I got my PRINCE2 Practitioner certification 6 months after I became a PM and it was difficult because a lot of the time, I didn't have any real world experience to relate the concepts back to the concepts that were being discussed.

If you've come from a hands on backgroud then presumably you will have worked under project managers before. A good exercise to complete is to document the PM's you have worked for, and list the things you liked about them and think you would like to emmulate. This will allow you to build up a mental picture of the type of project manager you want to be. It's good to have someone to look up to and learn from. If you're not working with them anymore, keep in touch anyway. Bounce ideas off them. Take it as an opportunity to network.

You can also list the things that you thought weren't so good about them and use this as a kind of Lessons Learned Log.

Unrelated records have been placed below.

-- ==== Sys2Proof/Laws/State.lean ====
section
/-!
SUPPORT. Laws of the state: what each named update leaves of each field, so that no proof unfolds a record update; and what a
core, a bent or a thread reads as after one of them is changed.
-/

namespace Sys2Proof.Machine

/-! ### Outcomes -/

/-- A meaning lifted by `onHw` answers a next state that differs in its hardware part alone. -/
@[simp] theorem onHw_eq (f : Mem → Hw → Hw) (s : State) : onHw f s = .next { s with hw := f s.mem s.hw } := rfl

/-- A meaning lifted by `onMem` answers a next state that differs in memory and hardware alone. -/
@[simp] theorem onMem_eq (f : Mem → Hw → Mem × Hw) (s : State) :
    onMem f s = .next { s with mem := (f s.mem s.hw).1, hw := (f s.mem s.hw).2 } := rfl

/-! ### Updates of the hardware part, field by field -/

@[simp] theorem Hw.setCore_clock (h : Hw) (c : Nat) (k : Core) : (h.setCore c k).clock = h.clock := rfl
@[simp] theorem Hw.setCore_fcyc0 (h : Hw) (c : Nat) (k : Core) : (h.setCore c k).fcyc0 = h.fcyc0 := rfl
@[simp] theorem Hw.setCore_freeCtr (h : Hw) (c : Nat) (k : Core) : (h.setCore c k).freeCtr = h.freeCtr := rfl
@[simp] theorem Hw.setCore_coreDef (h : Hw) (c : Nat) (k : Core) : (h.setCore c k).coreDef = h.coreDef := rfl
@[simp] theorem Hw.setCore_bents (h : Hw) (c : Nat) (k : Core) : (h.setCore c k).bents = h.bents := rfl
@[simp] theorem Hw.setCore_bentDef (h : Hw) (c : Nat) (k : Core) : (h.setCore c k).bentDef = h.bentDef := rfl
@[simp] theorem Hw.setCore_acted (h : Hw) (c : Nat) (k : Core) : (h.setCore c k).acted = h.acted := rfl
@[simp] theorem Hw.setCore_later (h : Hw) (c : Nat) (k : Core) : (h.setCore c k).later = h.later := rfl
@[simp] theorem Hw.setCore_tuples (h : Hw) (c : Nat) (k : Core) : (h.setCore c k).tuples = h.tuples := rfl
@[simp] theorem Hw.setCore_credits (h : Hw) (c : Nat) (k : Core) : (h.setCore c k).credits = h.credits := rfl
@[simp] theorem Hw.setCore_noticesIn (h : Hw) (c : Nat) (k : Core) : (h.setCore c k).noticesIn = h.noticesIn := rfl
@[simp] theorem Hw.setCore_plateCredits (h : Hw) (c : Nat) (k : Core) : (h.setCore c k).plateCredits = h.plateCredits := rfl
@[simp] theorem Hw.setCore_purlins (h : Hw) (c : Nat) (k : Core) : (h.setCore c k).purlins = h.purlins := rfl
@[simp] theorem Hw.setCore_purlinRead (h : Hw) (c : Nat) (k : Core) : (h.setCore c k).purlinRead = h.purlinRead := rfl
@[simp] theorem Hw.setCore_purlinSerial (h : Hw) (c : Nat) (k : Core) : (h.setCore c k).purlinSerial = h.purlinSerial := rfl
@[simp] theorem Hw.setCore_purlinFrom (h : Hw) (c : Nat) (k : Core) : (h.setCore c k).purlinFrom = h.purlinFrom := rfl
@[simp] theorem Hw.setCore_flits (h : Hw) (c : Nat) (k : Core) : (h.setCore c k).flits = h.flits := rfl
@[simp] theorem Hw.setCore_flitSerial (h : Hw) (c : Nat) (k : Core) : (h.setCore c k).flitSerial = h.flitSerial := rfl
@[simp] theorem Hw.setCore_xmWest (h : Hw) (c : Nat) (k : Core) : (h.setCore c k).xmWest = h.xmWest := rfl
@[simp] theorem Hw.setCore_xmEast (h : Hw) (c : Nat) (k : Core) : (h.setCore c k).xmEast = h.xmEast := rfl
@[simp] theorem Hw.setCore_pmCommits (h : Hw) (c : Nat) (k : Core) : (h.setCore c k).pmCommits = h.pmCommits := rfl
@[simp] theorem Hw.setCore_poison (h : Hw) (c : Nat) (k : Core) : (h.setCore c k).poison = h.poison := rfl
@[simp] theorem Hw.setCore_debug (h : Hw) (c : Nat) (k : Core) : (h.setCore c k).debug = h.debug := rfl
@[simp] theorem Hw.setCore_irqPend (h : Hw) (c : Nat) (k : Core) : (h.setCore c k).irqPend = h.irqPend := rfl
@[simp] theorem Hw.setCore_endNotices (h : Hw) (c : Nat) (k : Core) : (h.setCore c k).endNotices = h.endNotices := rfl
@[simp] theorem Hw.setCore_stillReports (h : Hw) (c : Nat) (k : Core) : (h.setCore c k).stillReports = h.stillReports := rfl
@[simp] theorem Hw.setCore_wardenAcks (h : Hw) (c : Nat) (k : Core) : (h.setCore c k).wardenAcks = h.wardenAcks := rfl
@[simp] theorem Hw.setCore_links (h : Hw) (c : Nat) (k : Core) : (h.setCore c k).links = h.links := rfl
@[simp] theorem Hw.setCore_recsWest (h : Hw) (c : Nat) (k : Core) : (h.setCore c k).recsWest = h.recsWest := rfl
@[simp] theorem Hw.setCore_recsEast (h : Hw) (c : Nat) (k : Core) : (h.setCore c k).recsEast = h.recsEast := rfl
@[simp] theorem Hw.setCore_acksIn (h : Hw) (c : Nat) (k : Core) : (h.setCore c k).acksIn = h.acksIn := rfl
@[simp] theorem Hw.setCore_dom (h : Hw) (c : Nat) (k : Core) : (h.setCore c k).dom = h.dom := rfl
@[simp] theorem Hw.setCore_arbAt (h : Hw) (c : Nat) (k : Core) : (h.setCore c k).arbAt = h.arbAt := rfl
@[simp] theorem Hw.setCore_le (h : Hw) (c : Nat) (k : Core) : (h.setCore c k).le = h.le := rfl
@[simp] theorem Hw.setCore_net (h : Hw) (c : Nat) (k : Core) : (h.setCore c k).net = h.net := rfl
@[simp] theorem Hw.setCore_tmpEpochs (h : Hw) (c : Nat) (k : Core) : (h.setCore c k).tmpEpochs = h.tmpEpochs := rfl
@[simp] theorem Hw.setCore_ubtEpochs (h : Hw) (c : Nat) (k : Core) : (h.setCore c k).ubtEpochs = h.ubtEpochs := rfl
@[simp] theorem Hw.setCore_devFrozen (h : Hw) (c : Nat) (k : Core) : (h.setCore c k).devFrozen = h.devFrozen := rfl
@[simp] theorem Hw.setCore_blocksOut (h : Hw) (c : Nat) (k : Core) : (h.setCore c k).blocksOut = h.blocksOut := rfl
@[simp] theorem Hw.setCore_ctlRead (h : Hw) (c : Nat) (k : Core) : (h.setCore c k).ctlRead = h.ctlRead := rfl
@[simp] theorem Hw.setCore_irq (h : Hw) (c : Nat) (k : Core) : (h.setCore c k).irq = h.irq := rfl
@[simp] theorem Hw.setCore_conf (h : Hw) (c : Nat) (k : Core) : (h.setCore c k).conf = h.conf := rfl
@[simp] theorem Hw.setCore_sill (h : Hw) (c : Nat) (k : Core) : (h.setCore c k).sill = h.sill := rfl
@[simp] theorem Hw.setCore_board (h : Hw) (c : Nat) (k : Core) : (h.setCore c k).board = h.board := rfl
@[simp] theorem Hw.setCore_tap (h : Hw) (c : Nat) (k : Core) : (h.setCore c k).tap = h.tap := rfl
@[simp] theorem Hw.setCore_firm (h : Hw) (c : Nat) (k : Core) : (h.setCore c k).firm = h.firm := rfl
@[simp] theorem Hw.setCore_pole (h : Hw) (c : Nat) (k : Core) : (h.setCore c k).pole = h.pole := rfl
@[simp] theorem Hw.setCore_resets (h : Hw) (c : Nat) (k : Core) : (h.setCore c k).resets = h.resets := rfl
@[simp] theorem Hw.setCore_postMortem (h : Hw) (c : Nat) (k : Core) : (h.setCore c k).postMortem = h.postMortem := rfl
@[simp] theorem Hw.setCore_incAt (h : Hw) (c : Nat) (k : Core) : (h.setCore c k).incAt = h.incAt := rfl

Good luck with it, and welcome to our world :)
Certification is nice, but it sounds like you need experience more. To get that experience, certification may not necessarily help you if you can't back it up with on the job experience. So we have the chicken and the egg again: how do I get certified without experience and how do I get experience without being certified? A lot of PM opportunities exist in nooks and crannies of organizations. I fell into it and performed "fake" project management for a year before the organization let me touch a real project. That "fake" experience was invaluable, low risk, and let me try it out before putting more energy into it. You probably need some luck. A certification might help you, but again if you have no experience the piece of paper probably won't mean much (or at least it shouldn't; sometimes the job market makes little sense). Good luck!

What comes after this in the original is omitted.